### EXERCISE INPUTS:
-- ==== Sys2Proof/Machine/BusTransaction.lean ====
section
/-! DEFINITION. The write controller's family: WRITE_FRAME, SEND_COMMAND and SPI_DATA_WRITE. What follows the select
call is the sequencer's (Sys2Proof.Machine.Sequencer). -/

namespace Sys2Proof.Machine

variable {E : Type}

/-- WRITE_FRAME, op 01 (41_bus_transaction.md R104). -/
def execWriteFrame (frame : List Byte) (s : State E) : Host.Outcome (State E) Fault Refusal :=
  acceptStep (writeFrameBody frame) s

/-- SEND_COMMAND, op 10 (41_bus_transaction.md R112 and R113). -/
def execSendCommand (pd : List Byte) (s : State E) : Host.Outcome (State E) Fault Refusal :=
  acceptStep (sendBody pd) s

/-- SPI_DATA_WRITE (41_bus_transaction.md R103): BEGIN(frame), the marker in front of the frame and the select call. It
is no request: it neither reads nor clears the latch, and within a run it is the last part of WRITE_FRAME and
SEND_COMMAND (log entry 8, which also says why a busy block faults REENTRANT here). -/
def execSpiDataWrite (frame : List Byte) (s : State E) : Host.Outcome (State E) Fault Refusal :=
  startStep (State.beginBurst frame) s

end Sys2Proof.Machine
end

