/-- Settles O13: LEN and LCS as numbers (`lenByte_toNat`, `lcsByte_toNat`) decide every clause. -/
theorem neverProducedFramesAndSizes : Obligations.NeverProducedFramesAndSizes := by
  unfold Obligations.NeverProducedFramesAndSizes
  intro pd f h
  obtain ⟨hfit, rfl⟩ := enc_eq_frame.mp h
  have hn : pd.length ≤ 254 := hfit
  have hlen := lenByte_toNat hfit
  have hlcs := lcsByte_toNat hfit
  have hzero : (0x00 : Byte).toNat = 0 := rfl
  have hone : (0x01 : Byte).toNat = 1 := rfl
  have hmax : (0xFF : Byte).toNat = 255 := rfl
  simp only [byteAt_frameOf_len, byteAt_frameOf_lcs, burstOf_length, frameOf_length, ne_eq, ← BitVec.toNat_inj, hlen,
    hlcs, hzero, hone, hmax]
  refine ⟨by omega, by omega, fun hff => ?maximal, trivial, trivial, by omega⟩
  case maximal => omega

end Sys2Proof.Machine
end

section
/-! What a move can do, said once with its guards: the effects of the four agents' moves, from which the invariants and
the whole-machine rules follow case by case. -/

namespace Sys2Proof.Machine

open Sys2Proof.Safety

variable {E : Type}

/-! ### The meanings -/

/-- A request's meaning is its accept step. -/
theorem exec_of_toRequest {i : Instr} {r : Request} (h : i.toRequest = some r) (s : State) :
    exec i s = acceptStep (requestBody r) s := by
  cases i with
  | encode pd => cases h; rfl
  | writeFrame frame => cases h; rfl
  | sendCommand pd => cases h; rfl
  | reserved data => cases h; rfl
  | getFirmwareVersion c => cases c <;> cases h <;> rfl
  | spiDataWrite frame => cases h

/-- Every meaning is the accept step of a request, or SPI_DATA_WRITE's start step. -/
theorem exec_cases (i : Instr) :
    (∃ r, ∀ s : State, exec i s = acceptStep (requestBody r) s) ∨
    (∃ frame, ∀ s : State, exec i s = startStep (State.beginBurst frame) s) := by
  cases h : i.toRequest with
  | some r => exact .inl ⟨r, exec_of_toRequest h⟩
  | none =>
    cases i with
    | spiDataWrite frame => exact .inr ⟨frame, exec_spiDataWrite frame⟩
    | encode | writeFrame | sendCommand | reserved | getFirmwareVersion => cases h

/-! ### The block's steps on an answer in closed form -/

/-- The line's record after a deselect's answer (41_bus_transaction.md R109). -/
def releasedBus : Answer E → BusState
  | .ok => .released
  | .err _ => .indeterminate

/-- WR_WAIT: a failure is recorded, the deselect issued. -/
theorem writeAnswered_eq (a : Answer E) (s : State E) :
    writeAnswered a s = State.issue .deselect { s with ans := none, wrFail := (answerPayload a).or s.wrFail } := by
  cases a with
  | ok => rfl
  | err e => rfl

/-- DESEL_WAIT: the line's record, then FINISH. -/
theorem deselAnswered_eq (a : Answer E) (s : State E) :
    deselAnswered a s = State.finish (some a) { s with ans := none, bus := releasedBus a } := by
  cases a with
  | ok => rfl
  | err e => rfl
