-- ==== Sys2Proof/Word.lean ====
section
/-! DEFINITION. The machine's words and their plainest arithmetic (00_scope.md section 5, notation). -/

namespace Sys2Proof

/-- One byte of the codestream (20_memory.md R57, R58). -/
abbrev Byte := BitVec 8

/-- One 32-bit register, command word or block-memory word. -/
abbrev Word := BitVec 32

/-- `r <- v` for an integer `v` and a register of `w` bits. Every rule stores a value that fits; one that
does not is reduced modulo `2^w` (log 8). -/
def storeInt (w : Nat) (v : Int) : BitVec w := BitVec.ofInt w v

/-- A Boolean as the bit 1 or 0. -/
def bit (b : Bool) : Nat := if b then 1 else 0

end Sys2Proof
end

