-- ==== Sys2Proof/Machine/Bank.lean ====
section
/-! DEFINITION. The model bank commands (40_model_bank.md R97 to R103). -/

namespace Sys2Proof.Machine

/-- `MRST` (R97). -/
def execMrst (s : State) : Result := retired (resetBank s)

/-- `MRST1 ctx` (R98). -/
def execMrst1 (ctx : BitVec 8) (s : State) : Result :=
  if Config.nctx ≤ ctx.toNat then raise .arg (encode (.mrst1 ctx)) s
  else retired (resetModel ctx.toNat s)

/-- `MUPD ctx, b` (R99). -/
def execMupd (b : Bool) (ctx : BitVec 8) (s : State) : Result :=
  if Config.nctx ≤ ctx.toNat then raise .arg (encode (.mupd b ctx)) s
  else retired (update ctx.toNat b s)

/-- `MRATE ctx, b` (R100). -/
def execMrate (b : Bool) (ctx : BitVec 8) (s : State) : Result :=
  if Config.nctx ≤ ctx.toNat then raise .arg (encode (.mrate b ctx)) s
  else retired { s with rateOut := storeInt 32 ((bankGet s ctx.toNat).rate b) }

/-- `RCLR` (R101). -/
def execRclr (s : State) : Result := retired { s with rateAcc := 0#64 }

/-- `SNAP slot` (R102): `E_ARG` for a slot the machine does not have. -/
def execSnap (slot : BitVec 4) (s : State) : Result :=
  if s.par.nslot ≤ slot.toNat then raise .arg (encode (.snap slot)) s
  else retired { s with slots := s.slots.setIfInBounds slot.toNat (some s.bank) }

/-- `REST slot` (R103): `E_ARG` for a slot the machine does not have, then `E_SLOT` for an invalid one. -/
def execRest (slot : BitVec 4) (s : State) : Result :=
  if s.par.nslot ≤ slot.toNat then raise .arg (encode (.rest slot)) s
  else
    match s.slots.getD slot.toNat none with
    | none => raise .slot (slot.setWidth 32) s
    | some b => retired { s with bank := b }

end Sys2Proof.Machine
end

### YOUR ASSIGNMENT:
Every record, copied exactly, is the expected answer.

### RESPONSE TO THIS EXERCISE:
-- ==== Sys2Proof/Machine/BusTransaction.lean ====
section
/-! DEFINITION. The write controller's family: WRITE_FRAME, SEND_COMMAND and SPI_DATA_WRITE. What follows the select
call is the sequencer's (Sys2Proof.Machine.Sequencer). -/

namespace Sys2Proof.Machine

variable {E : Type}

/-- WRITE_FRAME, op 01 (41_bus_transaction.md R104). -/
def execWriteFrame (frame : List Byte) (s : State E) : Host.Outcome (State E) Fault Refusal :=
  acceptStep (writeFrameBody frame) s

/-- SEND_COMMAND, op 10 (41_bus_transaction.md R112 and R113). -/
def execSendCommand (pd : List Byte) (s : State E) : Host.Outcome (State E) Fault Refusal :=
  acceptStep (sendBody pd) s

/-- SPI_DATA_WRITE (41_bus_transaction.md R103): BEGIN(frame), the marker in front of the frame and the select call. It
is no request: it neither reads nor clears the latch, and within a run it is the last part of WRITE_FRAME and
SEND_COMMAND (log entry 8, which also says why a busy block faults REENTRANT here). -/
def execSpiDataWrite (frame : List Byte) (s : State E) : Host.Outcome (State E) Fault Refusal :=
  startStep (State.beginBurst frame) s

end Sys2Proof.Machine
end

/-- Settles O13: LEN and LCS as numbers (`lenByte_toNat`, `lcsByte_toNat`) decide every clause. -/
theorem neverProducedFramesAndSizes : Obligations.NeverProducedFramesAndSizes := by
  unfold Obligations.NeverProducedFramesAndSizes
  intro pd f h
  obtain ⟨hfit, rfl⟩ := enc_eq_frame.mp h
  have hn : pd.length ≤ 254 := hfit
  have hlen := lenByte_toNat hfit
  have hlcs := lcsByte_toNat hfit
  have hzero : (0x00 : Byte).toNat = 0 := rfl
  have hone : (0x01 : Byte).toNat = 1 := rfl
  have hmax : (0xFF : Byte).toNat = 255 := rfl
  simp only [byteAt_frameOf_len, byteAt_frameOf_lcs, burstOf_length, frameOf_length, ne_eq, ← BitVec.toNat_inj, hlen,
    hlcs, hzero, hone, hmax]
  refine ⟨by omega, by omega, fun hff => ?maximal, trivial, trivial, by omega⟩
  case maximal => omega

end Sys2Proof.Machine
end

section
/-! What a move can do, said once with its guards: the effects of the four agents' moves, from which the invariants and
the whole-machine rules follow case by case. -/

namespace Sys2Proof.Machine

open Sys2Proof.Safety

variable {E : Type}

/-! ### The meanings -/

/-- A request's meaning is its accept step. -/
theorem exec_of_toRequest {i : Instr} {r : Request} (h : i.toRequest = some r) (s : State) :
    exec i s = acceptStep (requestBody r) s := by
  cases i with
  | encode pd => cases h; rfl
  | writeFrame frame => cases h; rfl
  | sendCommand pd => cases h; rfl
  | reserved data => cases h; rfl
  | getFirmwareVersion c => cases c <;> cases h <;> rfl
  | spiDataWrite frame => cases h

/-- Every meaning is the accept step of a request, or SPI_DATA_WRITE's start step. -/
theorem exec_cases (i : Instr) :
    (∃ r, ∀ s : State, exec i s = acceptStep (requestBody r) s) ∨
    (∃ frame, ∀ s : State, exec i s = startStep (State.beginBurst frame) s) := by
  cases h : i.toRequest with
  | some r => exact .inl ⟨r, exec_of_toRequest h⟩
  | none =>
    cases i with
    | spiDataWrite frame => exact .inr ⟨frame, exec_spiDataWrite frame⟩
    | encode | writeFrame | sendCommand | reserved | getFirmwareVersion => cases h

/-! ### The block's steps on an answer in closed form -/

/-- The line's record after a deselect's answer (41_bus_transaction.md R109). -/
def releasedBus : Answer E → BusState
  | .ok => .released
  | .err _ => .indeterminate

/-- WR_WAIT: a failure is recorded, the deselect issued. -/
theorem writeAnswered_eq (a : Answer E) (s : State E) :
    writeAnswered a s = State.issue .deselect { s with ans := none, wrFail := (answerPayload a).or s.wrFail } := by
  cases a with
  | ok => rfl
  | err e => rfl

/-- DESEL_WAIT: the line's record, then FINISH. -/
theorem deselAnswered_eq (a : Answer E) (s : State E) :
    deselAnswered a s = State.finish (some a) { s with ans := none, bus := releasedBus a } := by
  cases a with
  | ok => rfl
  | err e => rfl
-- ==== Sys2Proof/Word.lean ====
section
/-! DEFINITION. The machine's words and their plainest arithmetic (00_scope.md section 5, notation). -/

namespace Sys2Proof

/-- One byte of the codestream (20_memory.md R57, R58). -/
abbrev Byte := BitVec 8

/-- One 32-bit register, command word or block-memory word. -/
abbrev Word := BitVec 32

/-- `r <- v` for an integer `v` and a register of `w` bits. Every rule stores a value that fits; one that
does not is reduced modulo `2^w` (log 8). -/
def storeInt (w : Nat) (v : Int) : BitVec w := BitVec.ofInt w v

/-- A Boolean as the bit 1 or 0. -/
def bit (b : Bool) : Nat := if b then 1 else 0

end Sys2Proof
end

-- ==== Sys2Proof/Machine/Bank.lean ====
section
/-! DEFINITION. The model bank commands (40_model_bank.md R97 to R103). -/

namespace Sys2Proof.Machine

/-- `MRST` (R97). -/
def execMrst (s : State) : Result := retired (resetBank s)

/-- `MRST1 ctx` (R98). -/
def execMrst1 (ctx : BitVec 8) (s : State) : Result :=
  if Config.nctx ≤ ctx.toNat then raise .arg (encode (.mrst1 ctx)) s
  else retired (resetModel ctx.toNat s)

/-- `MUPD ctx, b` (R99). -/
def execMupd (b : Bool) (ctx : BitVec 8) (s : State) : Result :=
  if Config.nctx ≤ ctx.toNat then raise .arg (encode (.mupd b ctx)) s
  else retired (update ctx.toNat b s)

/-- `MRATE ctx, b` (R100). -/
def execMrate (b : Bool) (ctx : BitVec 8) (s : State) : Result :=
  if Config.nctx ≤ ctx.toNat then raise .arg (encode (.mrate b ctx)) s
  else retired { s with rateOut := storeInt 32 ((bankGet s ctx.toNat).rate b) }

/-- `RCLR` (R101). -/
def execRclr (s : State) : Result := retired { s with rateAcc := 0#64 }

/-- `SNAP slot` (R102): `E_ARG` for a slot the machine does not have. -/
def execSnap (slot : BitVec 4) (s : State) : Result :=
  if s.par.nslot ≤ slot.toNat then raise .arg (encode (.snap slot)) s
  else retired { s with slots := s.slots.setIfInBounds slot.toNat (some s.bank) }

/-- `REST slot` (R103): `E_ARG` for a slot the machine does not have, then `E_SLOT` for an invalid one. -/
def execRest (slot : BitVec 4) (s : State) : Result :=
  if s.par.nslot ≤ slot.toNat then raise .arg (encode (.rest slot)) s
  else
    match s.slots.getD slot.toNat none with
    | none => raise .slot (slot.setWidth 32) s
    | some b => retired { s with bank := b }

end Sys2Proof.Machine
end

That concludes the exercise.